The Washington Post can’t decide, either. The headline reads: “Texas’s Johnson Is in Position.” The article: beneath it reads: “But one player at the position who has the league’s talent evaluators excited is Texas linebacker Derrick Johnson ...” No nothing. Even here in the Lone Star State we can’t agree. The Web site of — hang on, big title — The University of Texas Institute of Texan Cultures at San Antonio features Texas’s Anglo-Americans. Click on it and you get Texas’ Anglo-Americans.
Our reason for this sudden interest in the proper possessive state of our state is because right on our doorstep — the back doorstep — the Arkansas Legislature is debating the “Arkansas’s apostrophe act.” Rep. Steve Harrelson has filed a resolution to declare the correct possessive form of the state as “Arkansas’s.” The resolution carries no legal weight, and would not affect Arkansans’ use of apostrophes in Illinois, Kansas, Massachusetts or Texas.

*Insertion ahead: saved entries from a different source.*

-- ==== Sys2Proof/Safety.lean ====
section
/-! DEFINITION. The terms claims use: readiness, runs of one request, the event lists of the waits, the state invariant,
the events the block may emit, and the opcode table's matches and masks. -/

namespace Sys2Proof

open Sys2Proof.Machine

/-- The block accepts a request (10_state.md R23). -/
def Ready (s : State) : Prop := s.halted = false ∧ s.seq = .idle

/-- The block stands at position `k` of request `i` (R22). -/
def Running (i : Instr) (k : Pos) (s : State) : Prop := s.halted = false ∧ s.seq = .run i k

/-- The next step is one of request `i`: the block runs it, or is idle and the host offers it next (R22, R23). -/
def NextStepOf (i : Instr) (s : State) : Prop :=
  (∃ k, s.seq = .run i k) ∨
    (s.seq = .idle ∧ ∃ r rest, s.requests = r :: rest ∧ decode (.request r) = .ok i)

/-- `n` steps on behalf of request `i`, stopping at the first fault or refusal. -/
def execTimes (i : Instr) : Nat → State → Out
  | 0, s => .next s
  | n + 1, s =>
    match exec i s with
    | .next t => execTimes i n t
    | .fault f => .fault f
    | .refused r => .refused r

/-- Events as the trace keeps them, under one request id (R34, R85). -/
def tagged (id : Nat) (es : List Event) : List Entry := es.map (Entry.mk id)

/-- A state after its next request was accepted, the events `es` were recorded and `answers` are left. -/
def afterEvents (s : State) (es : List Event) (answers : List Word) : State :=
  { s with reqId := s.reqId + 1, trace := s.trace ++ tagged (s.reqId + 1) es, answers := answers }

/-- Oracle answers that are bytes. -/
def byteAnswers (bs : List Byte) : List Word := bs.map (BitVec.setWidth 32)

/-- The events of a status wait at `base` that reads the failing bytes and then `last`, from a count of `n` failed reads:
a diagnostic after every `interval`-th (42_ata_engine.md R140). -/
def waitEvents (interval : Nat) (base : Port) (last : Byte) : Nat → List Byte → List Event
  | _, [] => [.in1 (base + 7) last]
  | n, st :: rest =>
    .in1 (base + 7) st :: ((if (n + 1) % interval = 0 then [.diag base] else []) ++
      waitEvents interval base last (n + 1) rest)

/-- Byte reads of one port. -/
def readEvents (port : Port) (bs : List Byte) : List Event := bs.map (Event.in1 port)

/-- The seven writes of START (R144), as numbers: control 0, count 1, LBA bytes, drive/head, command. -/
def startWrites (b : Bases) (unit : BitVec 1) (lba : BitVec 28) (writing : Bool) : List Event :=
  [.out1 b.ctl 0, .out1 (b.cmd + 2) 1,
    .out1 (b.cmd + 3) (BitVec.ofNat 8 lba.toNat),
    .out1 (b.cmd + 4) (BitVec.ofNat 8 (lba.toNat / 2 ^ 8)),
    .out1 (b.cmd + 5) (BitVec.ofNat 8 (lba.toNat / 2 ^ 16)),
    .out1 (b.cmd + 6) (BitVec.ofNat 8 (0xE0 + 0x10 * unit.toNat + lba.toNat / 2 ^ 24)),
    .out1 (b.cmd + 7) (if writing then 0x30 else 0x20)]

/-- The number a little-endian list of bytes stands for. -/
def leNat : List Byte → Nat
  | [] => 0
  | b :: bs => b.toNat + 256 * leNat bs

/-- The 128 data writes of a write START: word `i` is payload bytes `4i` to `4i + 3`, little-endian (R57, R144). -/
def pushEvents (b : Bases) (payload : List Byte) : List Event :=
  (List.range 128).map fun i => .out4 b.cmd (BitVec.ofNat 32 (leNat ((payload.drop (4 * i)).take 4)))

/-- What PROBE's polls show (R143): at most 999 zeros and then a nonzero byte, a disk unless it is 0xFF; or 1000
zeros. -/
def PollsShow (polls : List Byte) (present : Bool) : Prop :=
  (∃ k r, k < 1000 ∧ r ≠ 0 ∧ polls = List.replicate k 0 ++ [r] ∧ (present = true ↔ r ≠ 0xFF)) ∨
    (polls = List.replicate 1000 0 ∧ present = false)

/-- The configuration address word of a tag field and a register offset, as a number (30_encoding.md R73). -/
def addressWord (tagf : BitVec 16) (reg : Nat) : Word := BitVec.ofNat 32 (2 ^ 31 + 2 ^ 8 * tagf.toNat + reg / 4 * 4)

/-- The three events of a configuration read (R101). -/
def configReadEvents (tagf : BitVec 16) (reg : Nat) (v : Word) : List Event :=
  [.out4 0xCF8 (addressWord tagf reg), .in4 0xCFC v, .out4 0xCF8 0]

/-- `bar_decode` as a number (R120). -/
def barBase (raw : Word) : Port := BitVec.ofNat 16 (raw.toNat % 2 ^ 16 / 8 * 8)

/-- The state after ATTACH's PROBE read its last poll (R124, R125, R143). -/
def afterProbe (s : State) (present : Bool) (value : Word) : State :=
  { s with
    present := present
    result := some ⟨if present then .ok else .diskAbsent, value, none⟩ }

/-- The address word a running request has open at CFG_ADDR_PORT: between its address write and its closing write (R101,
R102, R241). -/
def openAddress : Seq → Option Word
  | .run (.cfgRead tagf reg _) (.cfgRead .data) => some (addressWord tagf reg.toNat)
  | .run (.cfgRead tagf reg _) (.cfgRead (.close _)) => some (addressWord tagf reg.toNat)
  | .run (.cfgWrite tagf reg _) (.cfgWrite .data) => some (addressWord tagf reg.toNat)
  | .run (.cfgWrite tagf reg _) (.cfgWrite .close) => some (addressWord tagf reg.toNat)
  | .run (.attach _ _ tagf) (.attachCfg n .data) => some (addressWord tagf n.reg.toNat)
  | .run (.attach _ _ tagf) (.attachCfg n (.close _)) => some (addressWord tagf n.reg.toNat)
  | _ => none

/-- A native driver is installed. -/
def NativeInstalled (s : State) : Prop := ∃ b bm, s.driver = .native b bm

/-- An interrupt line read at the width P_IRQ_WIDTH (R9, R125). -/
def IrqFits (p : Params) (q : Word) : Prop := q.toNat < 256 ^ p.irqWidth.bytes

/-- The interrupt line a native read has kept fits its width. -/
def KeptIrqFits (p : Params) : NativeRead → Prop
  | .irq => True
  | .bar0 q => IrqFits p q
  | .bar1 q _ => IrqFits p q
  | .bar4 q _ _ => IrqFits p q

/-- The position is one of the request's, in a state in which the request can stand there. -/
def PosFits (s : State) : Instr → Pos → Prop
  | .cfgRead _ _ _, .cfgRead _ => True
  | .cfgWrite _ reg _, .cfgWrite _ => reg.toNat % 4 = 0
  | .attach _ _ _, .attachCfg n _ => s.driver = .none ∧ KeptIrqFits s.params n
  | .attach _ _ _, .probeWait _ => s.driver ≠ .none ∧ s.present = false
  | .attach _ _ _, .probePoll n => s.driver ≠ .none ∧ s.present = false ∧ n < 1000
  | .start _ _ _ _, .startWait _ => s.present = true ∧ s.xfer = .idle
  | .start _ _ _ _, .startReg _ => s.present = true ∧ s.xfer = .idle
  | .start _ _ _ _, .startCommand => s.present = true ∧ s.xfer = .idle
  | .start _ writing _ _, .startDrq => s.present = true ∧ s.xfer = .idle ∧ writing = true
  | .start _ writing _ _, .startPush n => s.present = true ∧ s.xfer = .idle ∧ writing = true ∧ n < 128
  | .complete writing, .completeWait _ => s.present = true ∧ s.xfer = .readPending ∧ writing = false
  | .complete writing, .completePull got =>
    s.present = true ∧ s.xfer = .readPending ∧ writing = false ∧ got.length < 128
  | .hasIntr, .hasIntrRead => NativeInstalled s
  | .clearIntr, .clearStatus1 => s.driver ≠ .none
  | .clearIntr, .clearStatus2 => s.driver ≠ .none
  | .clearIntr, .clearBmRead => NativeInstalled s
  | .clearIntr, .clearBmWrite b => NativeInstalled s ∧ bmError b = false
  | .clearIntr, .clearEoi => s.driver ≠ .none
  | _, _ => False

/-- The sequencer is idle, or at a fitting position of a well-formed request (R22, R70). -/
def SeqFits (s : State) : Prop :=
  match s.seq with
  | .idle => True
  | .run i k => i.WellFormed ∧ PosFits s i k

/-- The invariant of the block's state. -/
structure BlockInv (s : State) : Prop where
  /-- The parameters are in their ranges (R8). -/
  params_wf : s.params.wf = true
  /-- A LEGACY driver has the fixed bases and IRQ (R124). -/
  legacy_fixed : ∀ b, s.driver = .legacy b → b = ⟨0x1F0, 0x3F6, 14⟩
  /-- A NATIVE driver's bases are multiples of 8 (R59, R120), its IRQ has the width read (R125). -/
  native_bases : ∀ b bm, s.driver = .native b bm →
    b.cmd.toNat % 8 = 0 ∧ b.ctl.toNat % 8 = 0 ∧ bm.toNat % 8 = 0 ∧ IrqFits s.params b.irq
  /-- A disk is present only behind a driver (R26). -/
  disk_needs_driver : s.present = true → s.driver ≠ .none
  /-- A transfer is pending only with a disk (R144, R149). -/
  session_needs_disk : s.xfer ≠ .idle → s.present = true
  /-- `halted` and `fatal` go together (R206). -/
  halted_iff_fatal : s.halted = true ↔ s.fatal ≠ none
  /-- `fatal` holds a fatal code, the one the result latch reports (R27, R206). -/
  fatal_reported : ∀ e, s.fatal = some e → e.isFatal = true ∧ ∃ v, s.result = some ⟨e, v, none⟩
  /-- A halted block is idle (R206). -/
  halted_idle : s.halted = true → s.seq = .idle
  /-- The sequencer position fits. -/
  seq_fits : SeqFits s
  /-- The configuration address is open inside a configuration access, else unknown or 0 (R24, R241). -/
  cfg_addr : match openAddress s.seq with
    | some a => s.cfgAddr = some a
    | none => s.cfgAddr = none ∨ s.cfgAddr = some 0
  /-- Data in the result latch is one sector, and only of a success (R86). -/
  result_data : ∀ r d, s.result = some r → r.data = some d → r.status = .ok ∧ r.value = 0 ∧ d.length = 512
  /-- Every event belongs to an accepted request (R85). -/
  trace_ids : ∀ e ∈ s.trace, e.id ≤ s.reqId

/-- The events the block may emit under driver `d`: the ports, widths, directions and fixed values of R53, R54, R58, R73,
R79, R82, R173 and R174. -/
def AllowedEvent (p : Params) (d : Driver) : Event → Prop
  | .out4 port v =>
    (port = 0xCF8 ∧ (v = 0 ∨ ∃ tagf reg, v = addressWord tagf reg ∧ reg < 256)) ∨ port = 0xCFC ∨
      ∃ b, d.bases = some b ∧ port = b.cmd
  | .in4 port _ => port = 0xCFC ∨ ∃ b, d.bases = some b ∧ port = b.cmd
  | .out1 port v =>
    (∃ b, d.bases = some b ∧
      ((port = b.ctl ∧ v = 0) ∨ (port = b.cmd + 2 ∧ v = 1) ∨ port = b.cmd + 3 ∨ port = b.cmd + 4 ∨ port = b.cmd + 5 ∨
        (port = b.cmd + 6 ∧ v &&& 0xE0 = 0xE0) ∨ (port = b.cmd + 7 ∧ (v = 0x20 ∨ v = 0x30)))) ∨
      ∃ b bm, d = .native b bm ∧ port = bm + 2 ∧ v.getLsbD 1 = false
  | .in1 port _ =>
    (∃ b, d.bases = some b ∧ (port = b.cmd + 7 ∨ (port = b.cmd + 2 ∧ p.probeReg = .sectorCount))) ∨
      ∃ b bm, d = .native b bm ∧ port = bm + 2
  | .eoi irq => (∃ b, d = .legacy b ∧ irq = 14) ∨ ∃ b bm, d = .native b bm ∧ irq = b.irq
  | .diag port => ∃ b, d.bases = some b ∧ port = b.cmd

/-- A row of the opcode table: a header matches it when `H & mask = match` (30_encoding.md R71). -/
structure TableRow where
  matchBits : Header
  mask      : Header
  deriving DecidableEq, Repr

/-- The ten request rows of R71. -/
def requestRows : List TableRow :=
  [⟨0x01, 0xFFFFFFF8000000FF⟩, ⟨0x02, 0x00000000000000FF⟩, ⟨0x03, 0xFFFFFFFFFF0000FF⟩, ⟨0x04, 0xFFFFFF00000000FF⟩,
    ⟨0x05, 0xFFFFFF00000000FF⟩, ⟨0x10, 0xFF000000000000FF⟩, ⟨0x20, 0xFFFFFF0000000CFF⟩, ⟨0x21, 0xFFFFFFFFFFFFFEFF⟩,
    ⟨0x30, 0xFFFFFFFFFFFFFFFF⟩, ⟨0x31, 0xFFFFFFFFFFFFFFFF⟩]

/-- The refusals of R83, in its words: (a) and (b) by the table's matches and masks, (c), (d), (e) by the fields. -/
def RefusedHeader (r : Request) : Prop :=
  (∀ row ∈ requestRows, r.header &&& row.mask ≠ row.matchBits) ∨
    (r.header &&& 0xFF = 0x01 ∧ ¬ (r.header >>> 32 &&& 7 = 1 ∨ r.header >>> 32 &&& 7 = 2 ∨ r.header >>> 32 &&& 7 = 4)) ∨
    (r.header &&& 0xFF = 0x04 ∧ r.header >>> 8 &&& 0xFF0000FF ≠ 0) ∨
    (r.header &&& 0xFF = 0x20 ∧ r.header >>> 9 &&& 1 = 1 ∧ r.payload.length ≠ 512)

/-- The requests after which a payload may stand: write STARTs (R84). -/
def PayloadExpected (r : Request) : Prop := r.header &&& 0xFF = 0x20 ∧ r.header >>> 9 &&& 1 = 1

end Sys2Proof
end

According to news reports, “with English, French and Dutch explorers passing through the state, the state at different times was spelled 70 different ways and pronounced 70 different ways in its early history.” After Arkansas became a state, the news article continues, confusion remained on its spelling and its pronunciation, as many maps from the time spelled it without its final “s.” A resolution by the Legislature in 1881 formalized its current spelling and pronunciation, making its final “s” silent.

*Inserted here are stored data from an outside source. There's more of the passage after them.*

theorem afterPush_mayRaise {i : Instr} {n : Nat} (h : u.result = s.result) :
    Post (MayRaise E s) (afterPush i n u) := by
  unfold afterPush
  split
  · exact goto_mayRaise h
  · exact finish_mayRaise

theorem startGo_mayRaise {unit : BitVec 1} {writing : Bool} {lba : BitVec 28} {payload : List Byte} :
    Post (MayRaise E s) (startGo unit writing lba payload k s) := by
  refine post_withBases fun b _ => ?_
  cases k with
  | startWait p => exact statusWait_mayRaise fun _ => goto_mayRaise rfl
  | startReg r => exact goto_mayRaise rfl
  | startCommand => exact issueCommand_mayRaise
  | startDrq => exact goto_mayRaise rfl
  | startPush n => exact afterPush_mayRaise rfl
  | _ => exact post_fault _

theorem hasIntrGo_mayRaise : Post (MayRaise E s) (hasIntrGo k s) := by
  refine post_withNative fun b bm _ => ?_
  cases k with
  | hasIntrRead => exact finish_mayRaise
  | _ => exact post_fault _

theorem deviceCommand_mayRaise {writing : Bool} : Post (MayRaise E s) (deviceCommand writing s) :=
  post_deviceCommand (fun _ _ _ _ => issueCommand_mayRaise) (.of_kept rfl)

/-! ### The requests that raise errors on their way -/

/-- PROBE raises DiskAbsent with `present` cleared (R204). -/
theorem endProbe_mayRaise (habsent : ∀ t, t.present = false → E .diskAbsent t) (present : Bool) :
    Post (MayRaise E s) (endProbe present u) := by
  cases present with
  | true => exact finish_mayRaise
  | false => exact raise_mayRaise habsent

theorem afterPoll_mayRaise (habsent : ∀ t, t.present = false → E .diskAbsent t) {i : Instr} {n : Nat} {r : Byte}
    (h : u.result = s.result) : Post (MayRaise E s) (afterPoll i n r u) := by
  unfold afterPoll
  split
  · exact endProbe_mayRaise habsent _
  · split
    · exact goto_mayRaise h
    · exact endProbe_mayRaise habsent _

theorem probeGo_mayRaise (habsent : ∀ t, t.present = false → E .diskAbsent t) {i : Instr} :
    Post (MayRaise E s) (probeGo i k s) := by
  refine post_withBases fun b _ => ?_
  cases k with
  | probeWait p => exact statusWait_mayRaise fun _ => goto_mayRaise rfl
  | probePoll n => exact afterPoll_mayRaise habsent rfl
  | _ => exact post_fault _

theorem attachGo_mayRaise (habsent : ∀ t, t.present = false → E .diskAbsent t) {vendor device tagf : BitVec 16} :
    Post (MayRaise E s) (attachGo vendor device tagf k s) := by
  unfold attachGo
  split
  · next n p =>
    refine configRead_mayRaise fun v => ?_
    cases n <;> exact goto_mayRaise rfl
  · exact probeGo_mayRaise habsent

theorem attachStart_mayRaise (hmiss : ∀ t, E .unsupportedDevice t)
    (hdup : s.driver ≠ .none → ∀ t, E .duplicateDevice t) (habsent : ∀ t, t.present = false → E .diskAbsent t)
    {vendor device tagf : BitVec 16} : Post (MayRaise E s) (attachStart vendor device tagf s) := by
  unfold attachStart
  split
  · exact raise_mayRaise fun t _ => hmiss t
  · next handler _ =>
    split
    · next hd => exact raise_mayRaise fun t _ => hdup hd t
    · cases handler with
      | legacy => exact attachGo_mayRaise habsent (s := (s.setDriver legacyDriver).setSpin 0) (k := .probeWait .read)
      | native => exact attachGo_mayRaise habsent (k := .attachCfg .irq .address)

theorem afterCheckedWait_mayRaise (hmedia : ∀ t, E .diskMediaError t) {i : Instr} {st : Byte}
    (h : u.result = s.result) : Post (MayRaise E s) (afterCheckedWait i st u) := by
  unfold afterCheckedWait
  split
  · exact goto_mayRaise h
  · exact raise_mayRaise fun t _ => hmedia t

theorem afterPull_mayRaise {i : Instr} {got : List Word} (h : u.result = s.result) :
    Post (MayRaise E s) (afterPull i got u) := by
  unfold afterPull
  split
  · exact goto_mayRaise h
  · exact finish_mayRaise

theorem completeGo_mayRaise (hmedia : ∀ t, E .diskMediaError t) {writing : Bool} :
    Post (MayRaise E s) (completeGo writing k s) := by
  refine post_withBases fun b _ => ?_
  cases k with
  | completeWait p => exact statusWait_mayRaise fun _ => afterCheckedWait_mayRaise hmedia rfl
  | completePull got => exact afterPull_mayRaise rfl
  | _ => exact post_fault _

/-- CLEAR_INTR raises on the busmaster's status, which NATIVE alone has (R207). -/
theorem clearIntrGo_mayRaise (hfatal : NativeInstalled s → ∀ t, E .diskMediaFatal t) :
    Post (MayRaise E s) (clearIntrGo k s) := by
  cases k with
  | clearStatus1 => exact post_withBases fun _ _ => goto_mayRaise rfl
  | clearStatus2 => exact post_withBases fun _ _ => goto_mayRaise rfl
  | clearBmRead =>
    refine post_withNative fun b bm hd => ?_
    dsimp only
    split
    · exact raise_mayRaise fun t _ => hfatal ⟨b, bm, hd⟩ t
    · exact goto_mayRaise rfl
  | clearBmWrite byte => exact post_withNative fun _ _ _ => goto_mayRaise rfl
  | clearEoi => exact post_withBases fun _ _ => finish_mayRaise
  | _ => exact post_fault _

/-! ### Each instruction -/

/-- R200's column "raised by": the request whose step from `s` to a state raises an error. -/
inductive RaisedBy (s : State) : Instr → Status → State → Prop where
  | alignment {t : State} (tagf : BitVec 16) (reg : BitVec 8) (val : Word) (h : reg.toNat % 4 ≠ 0) :
    RaisedBy s (.cfgWrite tagf reg val) .alignmentError t
  | unsupported {t : State} (vendor device tagf : BitVec 16) :
    RaisedBy s (.attach vendor device tagf) .unsupportedDevice t
  | duplicate {t : State} (vendor device tagf : BitVec 16) (h : s.driver ≠ .none) :
    RaisedBy s (.attach vendor device tagf) .duplicateDevice t
  | absent {t : State} (vendor device tagf : BitVec 16) (h : t.present = false) :
    RaisedBy s (.attach vendor device tagf) .diskAbsent t
  | media {t : State} (writing : Bool) (h : BlockInv s → writing = false) :
    RaisedBy s (.complete writing) .diskMediaError t
  | fatal {t : State} (h : NativeInstalled s) : RaisedBy s .clearIntr .diskMediaFatal t

/-- A COMPLETE that stands at a position is a read: a write has no event (R147). -/
theorem StandsAt.complete_reads {writing : Bool} (h : StandsAt (.complete writing) k s) : writing = false := by
  have hfits := h.pos_fits
  cases k with
  | completeWait p => exact hfits.2.2
  | completePull got => exact hfits.2.2.1
  | _ => exact hfits.elim

theorem execAttach_mayRaise {vendor device tagf : BitVec 16} :
    Post (MayRaise (RaisedBy s (.attach vendor device tagf)) s) (execAttach vendor device tagf s) := by
  have habsent : ∀ t, t.present = false → RaisedBy s (.attach vendor device tagf) .diskAbsent t :=
    fun _ => .absent vendor device tagf
  exact onRequest_mayRaise
    (attachStart_mayRaise (fun _ => .unsupported vendor device tagf) (fun hd _ => .duplicate vendor device tagf hd)
      habsent)
    fun _ _ => attachGo_mayRaise habsent

theorem execComplete_mayRaise {writing : Bool} :
    Post (MayRaise (RaisedBy s (.complete writing)) s) (execComplete writing s) := by
  refine onRequest_mayRaise ?_ fun k hk => completeGo_mayRaise fun _ =>
    .media writing fun hinv => (standsAt_of_blockInv hinv hk).complete_reads
  split
  · exact finish_mayRaise
  · next hread =>
    exact completeGo_mayRaise (s := s.nextId.setSpin 0) fun _ => .media writing fun _ => by simpa using hread

/-- An instruction raises only the errors R200 names it for. -/
theorem exec_mayRaise (i : Instr) : Post (MayRaise (RaisedBy s i) s) (exec i s) := by
  unfold exec
  cases i with
  | cfgRead tagf reg width => exact onRequest_mayRaise cfgReadGo_mayRaise fun _ _ => cfgReadGo_mayRaise
  | cfgWrite tagf reg val =>
    refine onRequest_mayRaise ?_ fun _ _ => cfgWriteGo_mayRaise
    split
    · next hreg => exact raise_mayRaise fun _ _ => .alignment tagf reg val hreg
    · exact cfgWriteGo_mayRaise
  | tagMake bus dev fn => exact pureRequest_mayRaise
  | tagSplit tag => exact pureRequest_mayRaise
  | barDecode raw => exact pureRequest_mayRaise
  | attach vendor device tagf => exact execAttach_mayRaise
  | start unit writing lba payload =>
    exact onRequest_mayRaise (startGo_mayRaise (s := s.nextId.setSpin 0)) fun _ _ => startGo_mayRaise
  | complete writing => exact execComplete_mayRaise
  | hasIntr =>
    refine onRequest_mayRaise ?_ fun _ _ => hasIntrGo_mayRaise
    split
    · exact finish_mayRaise
    · exact hasIntrGo_mayRaise
  | clearIntr =>
    have hfatal : NativeInstalled s → ∀ t, RaisedBy s .clearIntr .diskMediaFatal t := fun hn _ => .fatal hn
    exact onRequest_mayRaise (clearIntrGo_mayRaise hfatal) fun _ _ => clearIntrGo_mayRaise hfatal
  | ataCmdRead => exact deviceCommand_mayRaise
  | ataCmdWrite => exact deviceCommand_mayRaise

end ErrorsRaised

/-- Settles O52: a new result is a success or an error `RaisedBy` gives to the instruction. -/
theorem errorsAreRaisedByTheirRequests : Obligations.ErrorsAreRaisedByTheirRequests := by
  rintro s t i ⟨status, value, data⟩ he hr hnew
  obtain hok | hraised := (post_iff.1 (exec_mayRaise i) t he).status_of_new hr hnew
  · obtain rfl : status = .ok := hok
    trivial
  · cases hraised with
    | alignment tagf reg val h => exact ⟨tagf, reg, val, rfl, h⟩
    | unsupported vendor device tagf => exact ⟨vendor, device, tagf, rfl⟩
    | duplicate vendor device tagf h => exact ⟨vendor, device, tagf, rfl, h⟩
    | absent vendor device tagf h => exact ⟨vendor, device, tagf, rfl, h⟩
    | media writing h => exact ⟨writing, rfl, h⟩
    | fatal h => exact ⟨rfl, h⟩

A silent s? If our own Legislature in Austin decreed we should not pronounce the final s of our state, we would go around calling this place Texa. (And, please, no dumb jokes about we don’t know our s. This is a high-brow column written only for members of MENSA. Give me the secret handshake). 

Rules on forming possessives can be confusing. The current Associated Press Stylebook says singular proper names ending in ‘s’ — such as Texas — should only have an apostrophe. But my Associated Press Stylebook (it’s a little old) says on Page XXVII: “Singular proper nouns ending in S: Add ‘s unless the next word begins with s; the hostess’s invitation, the hostess’ seat.” Now that gets complicated. So we have: Texas’s predicament (add the apostrophe and the s), but Texas’ situation (no extra s).    

How about New Years Day? Is it actually New Year’s Day? I’ve seen it written both ways. The Dallas Cowboys, but Dallas’s Cowboys? The Eyes’ of Texas? Days’ of Our Lives? In London there is St. James’s Palace where the royals hang out. But there is also the Court of St. James’s, which is the popular name of the royal court of the UK. Since the title contains an “of” — meaning possession — do the Brits really need that extra ‘s at the end? Do we say, “This is the son of John Jones’s? Of course not. Keeping up with the Joneses is hard enough, but if the family owns something, is the proper word Joneses’s? 

Now we get really tricky. How do we pronounce these words? If, as noted, we don’t pronounce the final s in Arkansas along with Illinois, we don’t say Massachusett or Kansa. Then again, we don’t even pronounce our happy home correctly. It is spelled Texas, but we pronounce it TECK-siz. Anyone who went around singing “Deep in the Heart of TECK-az” would be put on the next stage to Arkansassss.
This, sort of, brings us to grits, the edible kind, not True Grit. Can we have one grit? In Lillian Hellman’s “The Little Foxes,” a Southern belle complains to her retainer, “The grits is cold.” She was a woman of style, not some Southern white trash (and most of them don’t have retainers­). So we must assume she knew her grammar. Could the grits possess cold? Gritses’? 

We must solve the possessive problem ourselves, as usual. The Bible for Texanna is the Handbook of Texas, a massive compilation of anything and everything to do with the Lone Star State. It uses Texas’s 55 times — “Texas’s contribution to the Women’s Basketball ...” and “The value of Texas’s spinach crop ...” For the use of Texas’ without the double and final s, the Handbook lists an even 2,000 times.
So while you are waiting for your income tax refund because of the Peace Dividend, contemplate just how we should spell the name of our beloved home. And while you’re at it, please send a second one.